**SOURCE MATERIAL:**
-- ==== Sys2Proof/Machine/RegNames.lean ====
section
/-! DEFINITION. The name of every block register and of every field a register stores, as the chapters of the spec spell them: `Adr.PAGE.REGISTER` is
the address, `Fld.PAGE.REGISTER_FIELD` reads the field from a register file. `n` is the page of a block that has several, from 0; `i` is the index of a
repeated register, from 0. -/

namespace Sys2Proof.Machine
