-- ==== Sys2Proof/Machine/Sensor.lean ====
section
/-! DEFINITION. The sensor front end: training, framing, frame windows, line and frame outcomes, joined groups and the stream to raw conditioning
(04_sensor_front_end.md, R80 to R96, R336, R370, R372, R373, R375, R376). -/

namespace Sys2Proof.Machine

/-! ### Groups and streams -/

/-- A lane group, and storing it. -/
def State.grp (s : State) (g : Nat) : SfeGroup := SMap.get (fun _ => sfeGroupReset) s.sfe g
def State.setGrp (s : State) (g : Nat) (x : SfeGroup) : State := { s with sfe := SMap.set (fun _ => sfeGroupReset) s.sfe g x }

/-- A sensor stream, and storing it. -/
def State.stream (s : State) (n : Nat) : SfeStream := SMap.get (fun _ => sfeStreamReset) s.streams n
def State.setStream (s : State) (n : Nat) (x : SfeStream) : State := { s with streams := SMap.set (fun _ => sfeStreamReset) s.streams n x }

/-- Hand an item to raw conditioning. -/
def State.toRaw (s : State) (n : Nat) (i : RawItem) : State :=
  { s with rawIn := SMap.set (fun _ => []) s.rawIn n (SMap.get (fun _ => []) s.rawIn n ++ [i]) }

/-- The unit ID of a group (SFE registers) and of its training (SFL registers). -/
def groupUnit (g : Nat) : Nat := 0x101 + g

/-- The active lanes of a group (R80, R41). -/
def State.laneCount (s : State) (g : Nat) : Nat :=
  let v := Fld.SFE.GRP_CFG_LANES s.regs g
  if [4, 8, 10, 16, 20].contains v then v else nth 20 [4, 8, 10, 16, 20] (Config.unlisted (Adr.SFE.GRP_CFG g) v % 5)

/-- The sample width of a group. -/
def State.sampleBits (s : State) (g : Nat) : Nat := 10 + 2 * Fld.SFE.GRP_CFG_WIDTH s.regs g

/-- The values of GEO_WIDTH and GEO_HEIGHT that act (R89). -/
def actWidth (v : Nat) : Nat := let w := v / 32 * 32; if w < 32 then 32 else if 16384 < w then 16384 else w
def actHeight (v : Nat) : Nat := let h := v / 2 * 2; if h < 2 then 2 else if 16384 < h then 16384 else h

/-- GRP_MODE.MODE (R41 for the unlisted value 3). -/
def State.grpMode (s : State) : Nat := listed Adr.SFE.GRP_MODE (Fld.SFE.GRP_MODE_MODE s.regs) 3

/-- The joined groups, lowest first; none in INDEPENDENT mode. -/
def State.joined (s : State) : List Nat :=
  if s.grpMode = 0 then [] else (List.range 4).filter (fun g => bitOf (Fld.SFE.GRP_MODE_JOIN_MASK s.regs) g)

/-- The groups that form the stream of a group: all joined groups, or the group alone (R83, R373). -/
def State.membersOf (s : State) (g : Nat) : List Nat := if s.joined.contains g then s.joined else [g]

/-- The stream number of a group: its leading group's. -/
def State.streamOf (s : State) (g : Nat) : Nat := (s.membersOf g).headD g

/-- Whether a group leads its stream. -/
def State.leads (s : State) (g : Nat) : Bool := s.streamOf g == g

/-- The settings a group uses for a frame that starts now; the height is the leading group's (R83). -/
def State.readCfg (s : State) (g : Nat) : SfeCfg :=
  { width := actWidth (Fld.SFE.GEO_WIDTH s.regs g), height := actHeight (Fld.SFE.GEO_HEIGHT s.regs (s.streamOf g)), lanes := s.laneCount g,
    sampleBits := s.sampleBits g, padCode := Fld.SFE.PAD_CODE s.regs g, modeId := Fld.SFE.MODE_ID s.regs g,
    dual := Fld.SFE.GRP_CFG_DUAL_GAIN s.regs g == 1, sync := Fld.SFE.GRP_CFG_SYNC s.regs g == 1,
    closeNs := 1000 * max 1 (Fld.SFE.CLOSE_TIMEOUT s.regs g), lvDelay := Fld.SFE.GRP_CFG_LV_DELAY s.regs g, skew := Fld.SFE.JOIN_SKEW s.regs }

/-- Whether a group is aligned. -/
def State.aligned (s : State) (g : Nat) : Bool := Fld.SFL.DESKEW_STAT_ALIGNED s.regs g == 1

/-- The rows a stream's frame has: n × GEO_HEIGHT in ROW_INTERLEAVE. -/
def frameRows (mode n h : Nat) : Nat := if mode = 2 then n * h else h

/-! ### Frame records (R92, R334, R336) -/

/-- HIE records a frame tagged ISOLATED (R336). -/
def State.isoFrame (s : State) (stream count : Nat) : State :=
  if s.isolated then
    let r := (s.isoStreams.find? (fun e => e.1 == stream)).map (·.2)
    let n : IsoStream := match r with
      | some i => { i with last := count, count := i.count + 1 }
      | none => { first := count, last := count, count := 1 }
    { s with isoStreams := SMap.put s.isoStreams stream n }
  else s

**TO DO:**
Print, exactly as written, the first line of the records above and each line after it until the line with "(04_sensor_front_end.md, R80 to", which is printed too.

**RESPONSE AREA:**
-- ==== Sys2Proof/Machine/RegNames.lean ====
section
/-! DEFINITION. The name of every block register and of every field a register stores, as the chapters of the spec spell them: `Adr.PAGE.REGISTER` is
the address, `Fld.PAGE.REGISTER_FIELD` reads the field from a register file. `n` is the page of a block that has several, from 0; `i` is the index of a
repeated register, from 0. -/

namespace Sys2Proof.Machine
-- ==== Sys2Proof/Machine/Sensor.lean ====
section
/-! DEFINITION. The sensor front end: training, framing, frame windows, line and frame outcomes, joined groups and the stream to raw conditioning
(04_sensor_front_end.md, R80 to R96, R336, R370, R372, R373, R375, R376). -/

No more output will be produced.